-- ==== Sys2Proof/Machine/Des.lean ====
section
/-! DEFINITION. Single DES, which R211 keeps for the constructions of R154 and R162, and the triple DES of SP 800-67 that R14
names, by the algorithm of that standard. PRESUMED, assumption log 2. -/

namespace Sys2Proof.Crypto

open Sys2Proof.Machine

/-- The bits of a `w`-bit number that a table names, in its order; bit 1 is the most significant. -/
def permute (w : Nat) (table : List Nat) (x : Nat) : Nat := table.foldl (fun a i => 2 * a + (x >>> (w - i)) % 2) 0

/-- The initial permutation, and its inverse. -/
def desIp : List Nat :=
  [58, 50, 42, 34, 26, 18, 10, 2, 60, 52, 44, 36, 28, 20, 12, 4] ++ [62, 54, 46, 38, 30, 22, 14, 6, 64, 56, 48, 40, 32, 24, 16, 8]
    ++ [57, 49, 41, 33, 25, 17, 9, 1, 59, 51, 43, 35, 27, 19, 11, 3] ++ [61, 53, 45, 37, 29, 21, 13, 5, 63, 55, 47, 39, 31, 23, 15, 7]
def desFp : List Nat :=
  [40, 8, 48, 16, 56, 24, 64, 32, 39, 7, 47, 15, 55, 23, 63, 31] ++ [38, 6, 46, 14, 54, 22, 62, 30, 37, 5, 45, 13, 53, 21, 61, 29]
    ++ [36, 4, 44, 12, 52, 20, 60, 28, 35, 3, 43, 11, 51, 19, 59, 27] ++ [34, 2, 42, 10, 50, 18, 58, 26, 33, 1, 41, 9, 49, 17, 57, 25]

/-- The expansion of a half block, and the permutation after the substitution. -/
def desE : List Nat :=
  [32, 1, 2, 3, 4, 5, 4, 5, 6, 7, 8, 9, 8, 9, 10, 11, 12, 13, 12, 13, 14, 15, 16, 17]
    ++ [16, 17, 18, 19, 20, 21, 20, 21, 22, 23, 24, 25, 24, 25, 26, 27, 28, 29, 28, 29, 30, 31, 32, 1]
def desP : List Nat :=
  [16, 7, 20, 21, 29, 12, 28, 17, 1, 15, 23, 26, 5, 18, 31, 10] ++ [2, 8, 24, 14, 32, 27, 3, 9, 19, 13, 30, 6, 22, 11, 4, 25]

/-- The two permuted choices of the key schedule, and the rotations of its sixteen rounds. -/
def desPc1 : List Nat :=
  [57, 49, 41, 33, 25, 17, 9, 1, 58, 50, 42, 34, 26, 18, 10, 2, 59, 51, 43, 35, 27, 19, 11, 3, 60, 52, 44, 36]
    ++ [63, 55, 47, 39, 31, 23, 15, 7, 62, 54, 46, 38, 30, 22, 14, 6, 61, 53, 45, 37, 29, 21, 13, 5, 28, 20, 12, 4]
def desPc2 : List Nat :=
  [14, 17, 11, 24, 1, 5, 3, 28, 15, 6, 21, 10, 23, 19, 12, 4, 26, 8, 16, 7, 27, 20, 13, 2]
    ++ [41, 52, 31, 37, 47, 55, 30, 40, 51, 45, 33, 48, 44, 49, 39, 56, 34, 53, 46, 42, 50, 36, 29, 32]
def desShifts : List Nat := [1, 1, 2, 2, 2, 2, 2, 2, 1, 2, 2, 2, 2, 2, 2, 1]

/-- The eight substitution boxes, each as four rows of sixteen. -/
def desS1 : List Nat :=
  [14, 4, 13, 1, 2, 15, 11, 8, 3, 10, 6, 12, 5, 9, 0, 7] ++ [0, 15, 7, 4, 14, 2, 13, 1, 10, 6, 12, 11, 9, 5, 3, 8]
    ++ [4, 1, 14, 8, 13, 6, 2, 11, 15, 12, 9, 7, 3, 10, 5, 0] ++ [15, 12, 8, 2, 4, 9, 1, 7, 5, 11, 3, 14, 10, 0, 6, 13]
def desS2 : List Nat :=
  [15, 1, 8, 14, 6, 11, 3, 4, 9, 7, 2, 13, 12, 0, 5, 10] ++ [3, 13, 4, 7, 15, 2, 8, 14, 12, 0, 1, 10, 6, 9, 11, 5]
    ++ [0, 14, 7, 11, 10, 4, 13, 1, 5, 8, 12, 6, 9, 3, 2, 15] ++ [13, 8, 10, 1, 3, 15, 4, 2, 11, 6, 7, 12, 0, 5, 14, 9]
def desS3 : List Nat :=
  [10, 0, 9, 14, 6, 3, 15, 5, 1, 13, 12, 7, 11, 4, 2, 8] ++ [13, 7, 0, 9, 3, 4, 6, 10, 2, 8, 5, 14, 12, 11, 15, 1]
    ++ [13, 6, 4, 9, 8, 15, 3, 0, 11, 1, 2, 12, 5, 10, 14, 7] ++ [1, 10, 13, 0, 6, 9, 8, 7, 4, 15, 14, 3, 11, 5, 2, 12]
def desS4 : List Nat :=
  [7, 13, 14, 3, 0, 6, 9, 10, 1, 2, 8, 5, 11, 12, 4, 15] ++ [13, 8, 11, 5, 6, 15, 0, 3, 4, 7, 2, 12, 1, 10, 14, 9]
    ++ [10, 6, 9, 0, 12, 11, 7, 13, 15, 1, 3, 14, 5, 2, 8, 4] ++ [3, 15, 0, 6, 10, 1, 13, 8, 9, 4, 5, 11, 12, 7, 2, 14]
def desS5 : List Nat :=
  [2, 12, 4, 1, 7, 10, 11, 6, 8, 5, 3, 15, 13, 0, 14, 9] ++ [14, 11, 2, 12, 4, 7, 13, 1, 5, 0, 15, 10, 3, 9, 8, 6]
    ++ [4, 2, 1, 11, 10, 13, 7, 8, 15, 9, 12, 5, 6, 3, 0, 14] ++ [11, 8, 12, 7, 1, 14, 2, 13, 6, 15, 0, 9, 10, 4, 5, 3]
def desS6 : List Nat :=
  [12, 1, 10, 15, 9, 2, 6, 8, 0, 13, 3, 4, 14, 7, 5, 11] ++ [10, 15, 4, 2, 7, 12, 9, 5, 6, 1, 13, 14, 0, 11, 3, 8]
    ++ [9, 14, 15, 5, 2, 8, 12, 3, 7, 0, 4, 10, 1, 13, 11, 6] ++ [4, 3, 2, 12, 9, 5, 15, 10, 11, 14, 1, 7, 6, 0, 8, 13]
def desS7 : List Nat :=
  [4, 11, 2, 14, 15, 0, 8, 13, 3, 12, 9, 7, 5, 10, 6, 1] ++ [13, 0, 11, 7, 4, 9, 1, 10, 14, 3, 5, 12, 2, 15, 8, 6]
    ++ [1, 4, 11, 13, 12, 3, 7, 14, 10, 15, 6, 8, 0, 5, 9, 2] ++ [6, 11, 13, 8, 1, 4, 10, 7, 9, 5, 0, 15, 14, 2, 3, 12]
def desS8 : List Nat :=
  [13, 2, 8, 4, 6, 15, 11, 1, 10, 9, 3, 14, 5, 0, 12, 7] ++ [1, 15, 13, 8, 10, 3, 7, 4, 12, 5, 6, 11, 0, 14, 9, 2]
    ++ [7, 11, 4, 1, 9, 12, 14, 2, 0, 6, 10, 13, 15, 3, 5, 8] ++ [2, 1, 14, 7, 4, 10, 8, 13, 15, 12, 9, 0, 3, 5, 6, 11]

/-- Box `k` (from 0) applied to six bits: the outer two choose the row, the inner four the column. -/
def desBox (k x : Nat) : Nat :=
  let box := [desS1, desS2, desS3, desS4, desS5, desS6, desS7, desS8][k]?.getD []
  box[16 * (2 * (x / 32) + x % 2) + x / 2 % 16]?.getD 0

/-- The cipher function of a half block and a round key. -/
def desF (r k : Nat) : Nat :=
  let x := Nat.xor (permute 32 desE r) k
  permute 32 desP ((List.range 8).foldl (fun a i => 16 * a + desBox i ((x >>> (42 - 6 * i)) % 64)) 0)

/-- A 28-bit half of the key rotated left. -/
def rot28 (n x : Nat) : Nat := ((x <<< n) ||| (x >>> (28 - n))) % 2 ^ 28

/-- The sixteen round keys. -/
def desKeys (k : Nat) : List Nat :=
  let c := permute 64 desPc1 k
  (desShifts.foldl (fun (a : List Nat × Nat × Nat) n =>
    let l := rot28 n a.2.1
    let r := rot28 n a.2.2
    (a.1 ++ [permute 56 desPc2 (l * 2 ^ 28 + r)], l, r)) ([], c / 2 ^ 28, c % 2 ^ 28)).1

/-- The sixteen rounds under round keys in the order given. -/
def desRun (ks : List Nat) (b : BitVec 64) : BitVec 64 :=
  let x := permute 64 desIp b.toNat
  let s := ks.foldl (fun (a : Nat × Nat) k => (a.2, Nat.xor a.1 (desF a.2 k))) (x / 2 ^ 32, x % 2 ^ 32)
  BitVec.ofNat 64 (permute 64 desFp (s.2 * 2 ^ 32 + s.1))

/-- Single DES under an 8-byte key, whose parity bits are not used. -/
@[irreducible] def desEnc (k : Bytes) (b : BitVec 64) : BitVec 64 := desRun (desKeys (beNat (k.take 8))) b
@[irreducible] def desDec (k : Bytes) (b : BitVec 64) : BitVec 64 := desRun (desKeys (beNat (k.take 8))).reverse b

/-- The third key of triple DES: keying option 2 uses the first again. -/
def tdesK3 (k : Bytes) : Bytes := if k.length ≤ 16 then k.take 8 else slice k 16 8

/-- Triple DES under a 16- or 24-byte key. -/
@[irreducible] def tdesEnc (k : Bytes) (b : BitVec 64) : BitVec 64 :=
  desEnc (tdesK3 k) (desDec (slice k 8 8) (desEnc (k.take 8) b))
@[irreducible] def tdesDec (k : Bytes) (b : BitVec 64) : BitVec 64 :=
  desDec (k.take 8) (desEnc (slice k 8 8) (desDec (tdesK3 k) b))

end Sys2Proof.Crypto
end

* **Aim of the task**
Above are the entries. Quote exactly the lines from the one bearing "15, 16, 17]" through the one bearing "sixteen rounds. -/".

* **Response**
  [32, 1, 2, 3, 4, 5, 4, 5, 6, 7, 8, 9, 8, 9, 10, 11, 12, 13, 12, 13, 14, 15, 16, 17]
    ++ [16, 17, 18, 19, 20, 21, 20, 21, 22, 23, 24, 25, 24, 25, 26, 27, 28, 29, 28, 29, 30, 31, 32, 1]
def desP : List Nat :=
  [16, 7, 20, 21, 29, 12, 28, 17, 1, 15, 23, 26, 5, 18, 31, 10] ++ [2, 8, 24, 14, 32, 27, 3, 9, 19, 13, 30, 6, 22, 11, 4, 25]

/-- The two permuted choices of the key schedule, and the rotations of its sixteen rounds. -/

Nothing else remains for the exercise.